2. What can be said about 1, above, regarding the total calculated
electronic energy when a perturbation treatment to the configuration
interaction is introduced, e.g., MP4(SDTQ)?
3. What can be said regarding the total calculated electronic energy,
if in the case of 2, above, condition (1c) is not fully met, i.e.,
some spin contamination remains while going to the optimum geometry.
4. Given that different spin states correspond to different
equilibrium geometries, is an optimized structure, which had
significant spin contamination in its electronic wave function all the
way down to its "minimum" energy geometrical configuration, some kind
of mixture of structures involving the state of interest and the
different contaminating higher spin multiplicity states?

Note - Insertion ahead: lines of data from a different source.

/-- The last close cause of a group (R18). The six abort causes are among them (R13). -/
inductive CloseCause where
  | noClose
  | commit
  | voteAbort (p : PortId)
  | voteTimeout
  | portReset (p : PortId)
  | trigger (n : TrigId)
  | management
  | overflow
  | recovery
deriving DecidableEq, Repr

/-- The fault kinds (R16). -/
inductive FaultKind where
  | noFault
  | recordCorrupt
  | restoreWrite
  | headerWrite
  | recoveryRead
  | recoveryWrite
deriving DecidableEq, Repr

/-- The fault record of a group (R16). -/
structure FaultRecord where
  kind : FaultKind
  epoch : Epoch
  slot : Option Nat
  block : Option Block
deriving DecidableEq, Repr

/-- A header copy (R91). -/
inductive Copy where
  | a
  | b
deriving DecidableEq, Repr

/-- The outcome of a recovery result (R19). -/
inductive RecoveryOutcome where
  | noOutcome
  | formatted
  | clean
  | replayed
  | noJournal
  | areaMismatch
  | faulted
deriving DecidableEq, Repr

/-- The recovery result of a group (R19). -/
structure RecoveryResult where
  copy : Option Copy
  closedFound : Epoch
  found : Nat
  replayed : Nat
  outcome : RecoveryOutcome
deriving DecidableEq, Repr

/-- The six statistic counters of a group (R20). -/
structure Stats where
  commits : Nat
  rollbacks : Nat
  undos : Nat
  recordsAppended : Nat
  overflowRefusals : Nat
  holdExpiries : Nat
deriving DecidableEq, Repr

/-- The two overflows of the capacity check (R33). -/
inductive Overflow where
  | journalFull
  | trackFull
deriving DecidableEq, Repr

/-- The journaling step in progress of a group, from its reservation (R34). `owner` is the port whose write it carries, none once that port was reset (R47). -/
structure JournalStep where
  owner : Option PortId
  block : Block
  level : Nat
  prior : Option Nat
  slot : Nat
  sequence : Nat
  epoch : Epoch
deriving DecidableEq, Repr

/-- The hold of a head of a journal queue (R41): its reason, the hold timer as it was loaded in microseconds (DESIGN CHOICE, notes/assumptions/3), and the place of its beginning in the order of all holds (R43). -/
structure Hold where
  reason : Overflow
  timer : Nat
  since : Nat
deriving DecidableEq, Repr

/-- The phases of an undo or a rollback (03, R76). The unwind context is in none of them when it is absent. -/
inductive Phase where
  | drain
  | clear
  | pop
  | header
deriving DecidableEq, Repr

/-- The unwind context of a group (03, R52). -/
structure UnwindContext where
  target : Nat
  port : PortId
  phase : Phase
  slot : Option Nat
deriving DecidableEq, Repr

/-- The rollback context of a group (04, R76). -/
structure RollbackContext where
  cause : CloseCause
  phase : Phase
  slot : Option Nat
deriving DecidableEq, Repr

/-- How a recovery judged one header slot (R97). -/
inductive CopyJudgement where
  | malformed
  | otherSize
  | valid (e : Epoch)
deriving DecidableEq, Repr

/-- What a recovery has found so far (R97 to R102): the judgement of copy A, the copy chosen and the epoch it named, and the records found once the scan has ended. -/
structure RecoveryContext where
  judgedA : CopyJudgement
  chosen : Option Copy
  named : Epoch
  found : Option Nat
deriving DecidableEq, Repr

/-- One epoch group: its configuration and its runtime context (01). The level is the number of marks (R49); the record-in-flight flag is the presence of a step (R31); the tracking entries held are counted in the table (R24). -/
structure Group where
  config : GroupConfig
  state : GroupState
  closedEpoch : Epoch
  /-- the setting ports, oldest first; the mark in place k, counted from 1, is mark k (R49) -/
  marks : List PortId
  journalLength : Nat
  effectiveQuota : Nat
  voteSet : FourSet
  /-- the vote window timer: none stopped, some the microseconds loaded (R66; DESIGN CHOICE, notes/assumptions/3) -/
  voteTimer : Option Nat
  /-- the journal queue, oldest first, each write named by its port (R30) -/
  queue : List PortId
  step : Option JournalStep
  hold : Option Hold
  /-- the put-back list (R12) -/
  putBack : List PortId
  unwind : Option UnwindContext
  rollback : Option RollbackContext
  recovery : Option RecoveryContext
  fault : FaultRecord
  lastClose : CloseCause
  recoveryResult : RecoveryResult
  stats : Stats
deriving DecidableEq, Repr
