-- ==== Sys2Proof/Machine/Trigger.lean ====
section
/-! DEFINITION. The trigger inputs: events, snapshots and rollbacks (10, R161 to R166); the meanings of TRIGGER_EVENT and TRIGGER_INPUT_LOW. -/

namespace Sys2Proof.Machine

/-- Trigger input `n`. -/
def State.trigger (s : State) (n : TrigId) : Trigger := s.triggers.get n

/-- The state with trigger input `n` changed by `f`. -/
def State.modTrigger (s : State) (n : TrigId) (f : Trigger → Trigger) : State :=
  { s with triggers := s.triggers.set n (f (s.trigger n)) }

/-- The outcome of a trigger rollback for a group in a state (R165). -/
def GroupState.triggerOutcome (st : GroupState) : TriggerOutcome :=
  match st with
  | .opened => .rollbackStarted
  | .voting => .rollbackStarted
  | .unwinding => .rollbackStarted
  | .rollingBack => .joined
  | .committing => .tooLate
  | .closed => .nothingOpen
  | .disabled => .nothingOpen
  | .unverified => .nothingOpen
  | .formatting => .nothingOpen
  | .recovering => .nothingOpen
  | .faulted => .faulted

/-- The trigger acts on a group: its action is ROLLBACK and its mask names the group (R163, R165). -/
def Trigger.acts (t : Trigger) (g : GroupId) : Bool := t.action == .rollback && t.mask.get g

/-- A group as the snapshot of an event on input `n` holds it (R164, R165). -/
def State.groupShot (s : State) (n : TrigId) (g : GroupId) : GroupShot :=
  { state := (s.group g).state, closedEpoch := (s.group g).closedEpoch, journalLength := (s.group g).journalLength,
    level := (s.group g).level,
    outcome := if (s.trigger n).acts g then (s.group g).state.triggerOutcome else .notActed }

/-- The snapshot of an acting event on input `n` (R164), taken before the event has any effect on a group. -/
def State.snapshotOf (s : State) (n : TrigId) : Snapshot :=
  { action := (s.trigger n).action
    number := countUp countLimit (s.trigger n).count
    groups := { at0 := s.groupShot n 0, at1 := s.groupShot n 1, at2 := s.groupShot n 2, at3 := s.groupShot n 3 }
    lastWrites := { at0 := (s.port 0).lastWrite, at1 := (s.port 1).lastWrite, at2 := (s.port 2).lastWrite,
                    at3 := (s.port 3).lastWrite } }

/-- The trigger input as its event leaves it (R162, R163). -/
def Trigger.risen (t : Trigger) (shot : Snapshot) : Trigger :=
  { t with
    level := true
    count := countUp countLimit t.count
    snapshot := match t.action with
      | .noAction => t.snapshot
      | .note => some shot
      | .rollback => some shot }

/-- Each group that the trigger acts on takes the cause TRIGGER(n) (R165). -/
def State.triggerGroups (s : State) (n : TrigId) (gs : List GroupId) : State :=
  gs.foldl (fun s g => s.abortCause g (.trigger n)) s

/-- The groups a trigger acts on (R165). -/
def Trigger.targets (t : Trigger) : List GroupId := fourIds.filter t.acts

/-- A trigger event on input `n` (R163 to R165). -/
def State.triggerEvent (s : State) (n : TrigId) : State :=
  ((s.modTrigger n (fun t => t.risen (s.snapshotOf n))).latch (.trigger n)).triggerGroups n (s.trigger n).targets

/-- TRIGGER_EVENT (R162, R163): TRIGn is seen high; it is an event when the reference level is low and RESET_N is not asserted. -/
def execTriggerEvent (n : TrigId) (s : State) : Host.Outcome State Fault Refusal :=
  if s.resetPin = false ∧ (s.trigger n).level = false then .next (s.tick.triggerEvent n) else .next s

/-- TRIGGER_INPUT_LOW (R162): the reference level becomes low, without an event. -/
def execTriggerInputLow (n : TrigId) (s : State) : Host.Outcome State Fault Refusal :=
  .next (s.modTrigger n (fun t => { t with level := false }))

end Sys2Proof.Machine
end

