-- ==== Sys2Proof/Certificates/Slice0/Obligations.lean ====
section
/-! DEFINITION. The statements for the provers, one for each entry of OBLIGATIONS.json. -/

open Sys2Proof Sys2Proof.Machine

/-! ### The whole machine -/

/-- A step runs the command at the front of the queue with the queue's rest; with no command waiting the block idles, which is the model's choice (notes/assumptions/11). -/
def Obligations.StepRunsTheFrontCommand : Prop :=
  (∀ (c : Instr) (q : List Instr) (s : State),
      step { s with pending := c :: q } = exec c { s with pending := q })
    ∧ ∀ s : State, s.pending = [] → step s = .next s

/-- No command of the table stops the machine, and no command touches the queue of the commands behind it. -/
def Obligations.EveryCommandAnswersNext : Prop :=
  ∀ (c : Instr) (s : State), ∃ t, exec c s = .next t ∧ t.pending = s.pending

/-- The state after reset is sound: it meets every invariant stated here. That RESET_N and PRSTn are deasserted in it is the model's choice (notes/assumptions/1); nothing here rests on it. -/
def Obligations.ResetStateIsSound : Prop :=
  State.reset.tableSorted ∧ State.reset.tableFits ∧ State.reset.queuesFit ∧ State.reset.levelsFit
    ∧ State.reset.countersFit ∧ State.reset.setsDisjoint ∧ State.reset.mapLawful ∧ State.reset.classesSound

/-- The tracking table has one entry for each block, in rising order, and at most 1024 of them, and every step keeps it so (R24). -/
def Obligations.TrackingTableKeepsItsForm : Prop :=
  ∀ s t : State, s.tableSorted ∧ s.tableFits → step s = .next t → t.tableSorted ∧ t.tableFits

/-- The bounds of the machine hold through every step: eight requests at a port (R121), seven marks in a group (R49), 32-bit statistics (R20), 16-bit refusal and event counts (R129, R163). -/
def Obligations.BoundsHoldThroughEveryStep : Prop :=
  ∀ s t : State, step s = .next t →
    (s.queuesFit → t.queuesFit) ∧ (s.levelsFit → t.levelsFit) ∧ (s.countersFit → t.countersFit)

/-- A port belongs to the participant set of at most one group, through every step (R4). -/
def Obligations.ParticipantSetsStayDisjoint : Prop :=
  ∀ s t : State, s.setsDisjoint → step s = .next t → t.setsDisjoint

/-- The law of the active map (R114), through every step: its valid entries never overlap one another nor an enabled journal area, and a JOURNALED one names an enabled group. -/
def Obligations.ActiveMapLawHolds : Prop :=
  ∀ s t : State, s.mapLawful → step s = .next t → t.mapLawful

/-- The closed epoch number of a group moves only at the events of R7, and where a close moves it, it moves by one; the configuration moves only at a device reset or at the decision of a request (R1). -/
def Obligations.EpochAndConfigMoveOnlyAtTheirEvents : Prop :=
  ∀ (c : Instr) (s t : State) (g : GroupId), exec c s = .next t →
    (setsEpoch c = false → (t.group g).closedEpoch = (s.group g).closedEpoch
        ∨ (closesEpoch c = true ∧ (t.group g).closedEpoch = (s.group g).closedEpoch + 1))
      ∧ (setsConfig c = false → (t.group g).config = (s.group g).config)
      ∧ (setsActiveMap c = false → t.map.active = s.map.active)
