-- ==== Sys2Proof/Laws/Word.lean ====
section
/-! SUPPORT. What the collections of four do: reading after writing, mapping, constants. -/

namespace Sys2Proof

/-- Reading a collection of four after one of its things was replaced. -/
theorem Four.get_set {α : Type} (v : Four α) (i j : Fin 4) (x : α) :
    (v.set i x).get j = if j = i then x else v.get j := by
  fin_cases i <;> fin_cases j <;> rfl

@[simp] theorem Four.get_set_self {α : Type} (v : Four α) (i : Fin 4) (x : α) : (v.set i x).get i = x := by
  simp [Four.get_set]

theorem Four.get_set_ne {α : Type} (v : Four α) {i j : Fin 4} (x : α) (h : j ≠ i) :
    (v.set i x).get j = v.get j := by simp [Four.get_set, h]

@[simp] theorem Four.get_map {α β : Type} (f : α → β) (v : Four α) (i : Fin 4) : (v.map f).get i = f (v.get i) := by
  fin_cases i <;> rfl

@[simp] theorem Four.get_const {α : Type} (x : α) (i : Fin 4) : (Four.const x).get i = x := by
  fin_cases i <;> rfl

/-- Replacing a thing by itself changes nothing. -/
@[simp] theorem Four.set_get {α : Type} (v : Four α) (i : Fin 4) : v.set i (v.get i) = v := by
  fin_cases i <;> rfl

/-- Two collections of four are equal when their things are. -/
theorem Four.ext_get {α : Type} (v w : Four α) (h : ∀ i, v.get i = w.get i) : v = w := by
  cases v; cases w
  have h0 := h 0; have h1 := h 1; have h2 := h 2; have h3 := h 3
  simp_all [Four.get]

end Sys2Proof
end

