/-- The outcome is a next state that keeps the sound forms. -/
def KeepsNext (s : State) (o : Host.Outcome State Fault Refusal) : Prop := ∃ t, o = .next t ∧ Keeps s t

theorem KeepsNext.stay (s : State) : KeepsNext s (.next s) := ⟨s, rfl, Keeps.refl s⟩

theorem KeepsNext.of {s t : State} (h : Keeps s t) : KeepsNext s (.next t) := ⟨t, rfl, h⟩

theorem CalmNext.keeps {P : GroupId → Prop} {s : State} {o : Host.Outcome State Fault Refusal}
    (h : CalmNext P s o) : KeepsNext s o := by
  obtain ⟨t, ht, hc⟩ := h
  exact ⟨t, ht, hc.keeps⟩

theorem mem_of_presented {m : MemPort} {src : Source} {x : Txn} (h : m.presented src = some x) : x ∈ m.waiting := by
  unfold MemPort.presented at h
  exact List.mem_of_find?_eq_some (Option.filter_eq_some_iff.1 h).1

theorem earlier_mem {P : Txn → Prop} {a b : Option Txn} (ha : ∀ x ∈ a, P x) (hb : ∀ x ∈ b, P x) :
    ∀ x ∈ earlier a b, P x := by
  unfold earlier
  split
  · exact hb
  · exact ha
  · split
    · exact hb
    · exact ha

theorem mem_of_winner {m : MemPort} {c : TxnClass} {x : Txn} (h : m.winner c = some x) : x ∈ m.waiting := by
  have hp : ∀ g, ∀ y ∈ m.presentedOf c g, y ∈ m.waiting := fun g y hy =>
    mem_of_presented (Option.filter_eq_some_iff.1 hy).1
  have hn : ∀ y ∈ (none : Option Txn), y ∈ m.waiting := fun y hy => by cases hy
  exact earlier_mem (earlier_mem (earlier_mem (earlier_mem hn (hp 0)) (hp 1)) (hp 2)) (hp 3) x h

/-- What a place is granted was waiting. -/
theorem mem_of_grantChoice {s : State} {i : PlaceId} {x : Txn} (h : s.grantChoice i = some x) : x ∈ s.mem.waiting := by
  unfold State.grantChoice at h
  split at h
  · cases h
  · unfold MemPort.choice at h
    split at h
    · next hw => rw [← Option.some.inj h]; exact mem_of_winner hw
    · split at h
      · next hw => rw [← Option.some.inj h]; exact mem_of_winner hw
      · obtain ⟨p, -, hp⟩ := Option.bind_eq_some_iff.1 h
        exact mem_of_presented hp

theorem classes_granted (s : State) (i : PlaceId) (x : Txn) (hx : x ∈ s.mem.waiting) (e : Emission) (h : s.classesSound) :
    ({ s with mem := s.mem.granted i x }.emit e).classesSound := by
  rw [classesSound_iff] at h ⊢
  refine ⟨fun y hy => h.1 y (List.mem_of_mem_eraseP hy), fun j y hy => ?_⟩
  have hy' : (s.mem.places.set i (some x))[j] = some y := hy
  rw [Fin.getElem_fin, Vector.getElem_set] at hy'
  split at hy'
  · rw [← Option.some.inj hy']; exact h.1 x hx
  · exact h.2 j y hy'

theorem keeps_execGrant (i : PlaceId) (s : State) : KeepsNext s (execGrant i s) := by
  unfold execGrant
  split
  · next x hx => exact .of (keeps_plain rfl rfl rfl rfl (classes_granted s i x (mem_of_grantChoice hx) _))
  · exact .stay s

/-! ### Pieces -/

/-- One group changed, its configuration kept. -/
theorem keeps_modGroup (s : State) (g : GroupId) (f : Group → Group)
    (hc : (f (s.group g)).config.participants = (s.group g).config.participants)
    (hl : (s.group g).level ≤ levelLimit → (f (s.group g)).level ≤ levelLimit)
    (hs : (s.group g).stats.bounded → (f (s.group g)).stats.bounded) : Keeps s (s.modGroup g f) where
  table := id
  queues h := h
  levels h k := by
    rw [State.modGroup_group]
    split
    · exact hl (h g)
    · exact h k
  sets h p a b ha hb := by
    have key : ∀ k, ((s.modGroup g f).group k).config.participants = (s.group k).config.participants := by
      intro k; rw [State.modGroup_group]; split <;> simp_all
    rw [key] at ha hb
    exact h p a b ha hb
  counters h := ⟨fun k => by rw [State.modGroup_group]; split <;> [exact hs (h.1 g); exact h.1 k], h.2.1, h.2.2⟩
  classes h := h

/-- One port changed. -/
theorem keeps_modPort (s : State) (p : PortId) (f : Port → Port)
    (hq : (s.port p).queue.length ≤ queuePlaces → (f (s.port p)).queue.length ≤ queuePlaces)
    (hr : (s.port p).refusalCount ≤ countLimit → (f (s.port p)).refusalCount ≤ countLimit) :
    Keeps s (s.modPort p f) where
  table := id
  queues h k := by rw [State.modPort_port]; split <;> [exact hq (h p); exact h k]
  levels h := h
  sets h := h
  counters h := ⟨h.1, fun k => by rw [State.modPort_port]; split <;> [exact hr (h.2.1 p); exact h.2.1 k], h.2.2⟩
  classes h := h

/-- One trigger input changed. -/
theorem keeps_modTrigger (s : State) (n : TrigId) (f : Trigger → Trigger)
    (hc : (s.trigger n).count ≤ countLimit → (f (s.trigger n)).count ≤ countLimit) : Keeps s (s.modTrigger n f) where
  table := id
  queues h := h
  levels h := h
  sets h := h
  counters h := ⟨h.1, h.2.1, fun m => by rw [State.modTrigger_trigger]; split <;> [exact hc (h.2.2 n); exact h.2.2 m]⟩
  classes h := h

/-! ### Commands -/

theorem keeps_execRequestAccept (p : PortId) (r : BusRequest) (s : State) : KeepsNext s (execRequestAccept p r s) := by
  unfold execRequestAccept
  split
  · next h =>
    refine .of ((keeps_modPort s p _ (fun _ => ?_) id).trans (calm_settle (P := fun _ => True) _ _).keeps)
    have : (s.port p).queue.length < queuePlaces := by
      simp only [State.accepts, Bool.and_eq_true, decide_eq_true_eq] at h
      exact h.2
    simpa using this
  · exact .stay s

theorem keeps_execPrstDeassert (p : PortId) (s : State) : KeepsNext s (execPrstDeassert p s) :=
  .of (keeps_modPort s p _ id id)

theorem keeps_mark (s : State) (g : GroupId) (p : PortId) : Keeps s (s.mark g p) := by
  unfold State.mark
  split
  · unfold State.pushMark
    split
    · next h =>
      refine (keeps_modGroup s g _ rfl (fun _ => ?_) id).trans (calm_answer (P := fun _ => True) _ _ _).keeps
      simpa [Group.level] using h
    · exact (calm_refuseCommand (P := fun _ => True) _ _ _).keeps
  · exact (calm_refuseCommand (P := fun _ => True) _ _ _).keeps
  · exact (calm_refuseCommand (P := fun _ => True) _ _ _).keeps
  · exact (calm_refuseCommand (P := fun _ => True) _ _ _).keeps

5. Regarding semiempirical calculations, in the paper of Novoa et
al., Inorganica Chemica Acta, Vol. 198-200 (1992) 133, the heats of
formation of some very large carbon clusters were calculated. In
their paper the authors state: "For an odd-membered linear C_n with
13 <= n < 20, the AM1 calculations predict the triplet state to be
more stable than the singlet, due mainly to the spin contamination of
the UHF calculations." The calculated stabilities of these larger
linear carbon clusters are not expected based on what is known for the
smaller linear clusters where, for odd n (n > 1), the singlet states
are more stable than the triplet states. My question is this, is it
possible that the authors are not correct regarding their reason for
the for greater stabilities of the triplet states? (It is not my
intention to attack the above authors work. I merely wish to evaluate
the quoted heats of formation because I require some kind of estimate
for the heats of formation for these species.)
Regards,
Ryan Bettens,
OSU Physics Department,
BETTENS -AatT- MPS.OHIO-STATE.edu
________________________
----------------------| Responses to Questions |----------------------
------------------------
From: Christopher J. Cramer,
University of Minnesota,
Department of Chemistry
Re your queries on spin contamination. I can not speak to all of
your questions, but one point I think worth making is that the UHF SCF
procedure is variational in that it produces the unique orthogonal set
of MO's that give rise to the lowest energy wavefunction for whatever
basis set has been chosen. However, those MO's derive from the UHF
calculation itself, which includes all spin contamination. Any
projection operator formalism applied thereafter can provide you some
(significant) improvement in energy because of the annihilation of
higher spin states, BUT that procedure does NOT reoptimize the MO's.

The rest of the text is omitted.